How to Avoid a Clinical Trial Liability Lawsuit

 Over the past few years, litigation against the clinical trial industry has significantly increased.  The most well-known suit was filed against the University of Pennsylvania by the family of Jesse Gelsinger, an 18-year-old man who died after participating in a 1999 gene therapy trial.  Later information revealed that the investigator in charge of the trial held a majority interest in a biotech company that stood to make millions of dollars if the experiments proved successful.  While some of the financial interests were disclosed to the family, major issues were raised regarding whether Gelsinger received unbiased medical information.  Cases like Gelsinger can no longer be treated as isolated incidents. 


Although only a few cases receive lots of publicity, many others are not usually publicized.  The targets of litigation are most often the clinical investigators and research institutions that conducted the trials.  However, the companies that sponsor trials also face risks when something goes wrong.  For this reason, pharmaceutical companies need to take aggressive measures to make sure that the clinical trials they sponsor are not looked at with disfavor and to protect themselves against even the appearance of conflicts of interest.  The more steps that sponsor companies take towards a best practice approach to conducting clinical trial, the better their insurance program may be, and the less likely they are to face a potential lawsuit.


Some companies may view the trend toward litigation as a short-term issue.  But based on the growing number of clinical trial and the increasing level of interest in this form of litigation by plaintiff law firms, it is most likely a continuing trend.  Thus, companies involved in the clinical trials and their sponsorship must take legal and other measures to protect themselves from potential liability and to avoid conflicts of interest.  Clinical liability insurance can help to offset some, but not all, of the cost related to an occurrence that leads to an expensive liability lawsuit.
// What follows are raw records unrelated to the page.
-- ==== Sys2Proof/Machine/Window.lean ====
section
/-! DEFINITION. SET TRIM (R73), SET PULSE GEOMETRY (R149), and the monitor window (R147, R151, R152). -/

namespace Sys2Proof.Machine

open Sys2Proof

/-! ## Pending setup -/

/-- SET TRIM (R73). -/
def ownSetTrim (args : List Byte) (s : State) : Answer × State :=
  let given : PerColour Int := ⟨sfield args 0, sfield args 2, sfield args 4⟩
  let t := given.map (limitInt (-500) 500)
  (carriedOut (t = given) (t.list.flatMap beSigned),
   s.withLanes (.of fun c => { s.lanes.get c with pendingTrim := t.get c }))

/-- SET_TRIM (R73). -/
def execSetTrim (s : State) : Outcome := .next (runCommand 0x18 6 ownSetTrim s)

/-- SET PULSE GEOMETRY (R149). -/
def ownSetPulseGeometry (args : List Byte) (s : State) : Answer × State :=
  let given : PerColour Nat := ⟨field args 0 1, field args 1 1, field args 2 1⟩
  let h := given.map (limit 0 63)
  let delay := limit 0 1023 (field args 3 2)
  let guardTicks := limit 0 32 (field args 5 1)
  (carriedOut (decide (h = given ∧ delay = field args 3 2 ∧ guardTicks = field args 5 1))
    (h.list.flatMap be1 ++ be2 delay ++ be1 guardTicks),
   s.withPfm { s.pfm with
     startDelayPending := delay
     rungGuardPending := guardTicks
     lanes := .of fun c => { s.pfm.lanes.get c with horizontalPending := h.get c } })

/-- SET_PULSE_GEOMETRY (R149). -/
def execSetPulseGeometry (s : State) : Outcome := .next (runCommand 0x30 6 ownSetPulseGeometry s)

/-! ## The monitor window (R147) -/

/-- The request as its window opens, having met a set latch or a line being placed (R147). -/
def openedRequest (q : MonitorRequest) (s : State) : MonitorRequest :=
  { q with opened := true, sawBlank := s.blc.latch, sawLine := s.pfm.line.isSome }

/-- A named colour's outputs at the window's start (R147). -/
def firePulse (shot : Option MonitorShot) (pl : PulseLane) : PulseLane :=
  match shot with
  | some m => { pl with amplitude := m.dac, pulseOpen := true }
  | none => pl

/-- The window opens: where nothing withholds the pulse, each named colour fires at its code (R147; an early edge
withholds it too, log entry 18). -/
def openWindow (q : MonitorRequest) (s : State) : State :=
  let q' := openedRequest q s
  s.withPfm { s.pfm with
    request := some q'
    lanes := if undisturbed q' then .of fun c => firePulse (q.shots.get c) (s.pfm.lanes.get c) else s.pfm.lanes }

/-- MONITOR_WINDOW_START (R147). -/
def execMonitorWindowStart (s : State) : Outcome :=
  match requestToOpen s with
  | some (q, e) => .next (atEnd (some (windowOpens e s)) (openWindow q) s)
  | none => .next s

/-- A colour's reading joins its reference capture, where it is still CAPTURING (R152). A request held when a frame
starts to expose is used too, though R155 pauses the capture: the sample counts by R152, and the capture completes
after the exposure (DESIGN CHOICE, log entry 22). -/
def addCapture (c : Colour) (reading : Nat) (s : State) : State :=
  let ch := s.lmn.channels.get c
  if ch.state = .capturing ∧ ch.captureCount < Config.captureSamples then
    changeChannel c (fun ch => { ch with captureCount := ch.captureCount + 1, captureSum := ch.captureSum + reading }) s
  else s

/-- A colour's reading gives a drift sample, where its loop still runs (R152, R159). -/
def addDrift (c : Colour) (reading : Nat) (s : State) : State :=
  let ch := s.lmn.channels.get c
  if loopRuns s c = true ∧ ch.accCount < Config.driftSamples then
    changeChannel c (fun ch => { ch with
      accCount := ch.accCount + 1
      accSum := ch.accSum + (((ch.reference.getD 0 : Nat) : Int) - reading) }) s
  else s

/-- A colour's reading joins the running measurement's step (R152, R163). -/
def addMeasure (c : Colour) (reading : Nat) (s : State) : State :=
  match s.lmn.measurement with
  | some m =>
    if m.count.get c < Config.captureSamples then
      s.withLmn { s.lmn with measurement := some { m with count := m.count.set c (m.count.get c + 1),
                                                          sum := m.sum.set c (m.sum.get c + reading) } }
    else s
  | none => s

/-- A colour's reading of a FIRED pulse is used as its request meant it (R151, R152). -/
def useReading (q : MonitorRequest) (average : PerColour Int) (s : State) (c : Colour) : State :=
  let reading := readingOf (average.get c)
  match (q.shots.get c).map MonitorShot.use with
  | some .capture => addCapture c reading s
  | some .drift => addDrift c reading s
  | some .measure => addMeasure c reading s
  | some .ended => s
  | none => s

/-- The result that the PFM hands the LMN at a window's end: FIRED, with each colour's averaged monitor input, or
NOT_FIRED with its reason (R147, R151). -/
inductive WindowResult where
  | fired (average : PerColour Int)
  | notFired (reason : NotFired)
deriving DecidableEq, Repr

/-- The result of a request's window (R147). -/
def windowResult (q : MonitorRequest) (average : PerColour Int) : WindowResult :=
  match withheld q with
  | some reason => .notFired reason
  | none => .fired average

/-- The LMN takes a window's result: the readings of a FIRED pulse are used, and a NOT_FIRED one gives no sample,
whatever its reason (R152, R159, R163). -/
def takeResult (q : MonitorRequest) (s : State) : WindowResult → State
  | .fired average => colours.foldl (useReading q average) s
  | .notFired _ => s

/-- The window ends: a pulse still open ends, the result is handed to the LMN, and the request becomes absent (R147,
R151). -/
def endWindow (q : MonitorRequest) (average : PerColour Int) (s : State) : State :=
  let s := takeResult q (if undisturbed q then endPulses q s else s) (windowResult q average)
  s.withPfm { s.pfm with request := none }

/-- The averaged inputs have been brought before the window's end, and are kept (log entry 2). -/
def keepAverage (q : MonitorRequest) (average : PerColour Int) (s : State) : State :=
  s.withPfm { s.pfm with request := some { q with brought := some average } }

/-- MONITOR_WINDOW_END (R147, R152), with each colour's averaged monitor input; that which was brought first stands. -/
def execMonitorWindowEnd (average : PerColour Int) (s : State) : Outcome :=
  match requestToEnd s with
  | some (q, e) =>
    let average := q.brought.getD average
    .next (atEnd (some (windowEnds e s)) (fun s => conclude (endWindow q average s)) (keepAverage q average s))
  | none => .next s

end Sys2Proof.Machine
end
By following the best practice procedures, companies will have more leverage to obtain a better liability insurance program.  Additionally, sponsor companies might have more success in finding subjects when they have a positive reputation for excellent clinical trial safety efforts.   And finally, investors will place greater importance on the way that companies manage clinical trial liability exposures and will likely prefer those companies that show top-notch research processes and integrity.[1]


[1] Wallund, Jill.  Heading Off a Clinical Trial Liability Lawsuit, Applied Clinical Trials, vol. 12, no. 4, 50-53 (April 2003).